____ DATA LISTING

/-- Changes that the batt record as written lets commit at the tick (R149, R168): scales with the rows of their load, dark columns, worn
rows, the column map. What came up after the write waits for the next one. -/
def commitRecord (s : State) (b : Nat) : State :=
  let x := s.batt b
  let z := x.record
  let maps := x.newMap.filter (fun m => decide (tget m.1 z.map m.1 = m.2))
  let darks := x.newDark.filter (fun j => z.dark.contains j)
  let worns := x.newWorn.filter (fun r => z.worn.contains r)
  let s := s.updBatt b (fun x => { x with
    scale := z.scale, newScale := if x.loadIn then none else x.newScale, loaded := if x.loadIn then [] else x.loaded,
    newMap := x.newMap.filter (fun m => !maps.contains m), newDark := x.newDark.filter (fun j => !darks.contains j && !maps.any (fun m => decide (m.1 = j))),
    newWorn := x.newWorn.filter (fun r => !worns.contains r), worn := x.worn ++ worns, recorded := false, loadIn := false })
  let s := if x.loadIn then x.loaded.foldl (commitRow b) s else s
  let s := darks.foldl (fun s j => s.darken b j) s
  let s := worns.foldl (fun s r => s.joinStatic b r false) s
  (maps.foldl (fun s m => s.moveColumn b m) s).showRecord b

/-- Commit the changes of every batt whose record has been written. -/
def commitRecords (s : State) : State :=
  ((s.batts.filter (fun e => e.2.recorded)).map (fun e => e.1)).foldl (fun s b => s.commitRecord b) s

/-! Fulling (R139 to R141). -/

/-- A cell lies more than FUL_THRESH from its verify record v (1/16 level) after the row factor (R139, R140); g is its conductance in
1/64 of 0.5 µS, n the composite reading of column P in 1/64. -/
def drifted (thresh : Nat) (n g v : Int) : Bool :=
  decide ((thresh * 16 * n.natAbs : Nat) < (((g * 120 - n) * 16 - v * n) * 100).natAbs)

/-- Marks from a row's own read (R140): a drifted cell, or column Z above 1.0 q unit. -/
def rowMarked (s : State) (b r : Nat) (cells : List (Nat × List Int)) (n : Int) : Bool :=
  decide (n ≤ 0) ||
  cells.any (fun p => p.2.zipIdx.any (fun v => drifted (s.pol 0x20) n v.1 (s.byte (verifyAt b + (r * 1058 + p.1) * 4 + v.2)).toNat)) ||
  cells.any (fun p => decide (p.1 = 1057) && decide (n.natAbs < (composite p.2 * 120).natAbs))

/-- Rows whose q_P differs from the pass's mean by more than 3 % (R140). -/
def refMarked (l : List (Nat × Int)) : List Nat :=
  let sum : Int := l.foldl (fun (a : Int) e => a + e.2) 0
  (l.filter (fun e => decide (3 * sum.natAbs < (100 * (e.2 * l.length - sum)).natAbs))).map (fun e => e.1)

________

Give the exact lines, and only those, from the line containing "let z := x.record" through the line containing "scale := z.scale, newScale" in the entries above.

  let z := x.record
  let maps := x.newMap.filter (fun m => decide (tget m.1 z.map m.1 = m.2))
  let darks := x.newDark.filter (fun j => z.dark.contains j)
  let worns := x.newWorn.filter (fun r => z.worn.contains r)
  let s := s.updBatt b (fun x => { x with
    scale := z.scale, newScale := if x.loadIn then none else x.newScale, loaded := if x.loadIn then [] else x.loaded,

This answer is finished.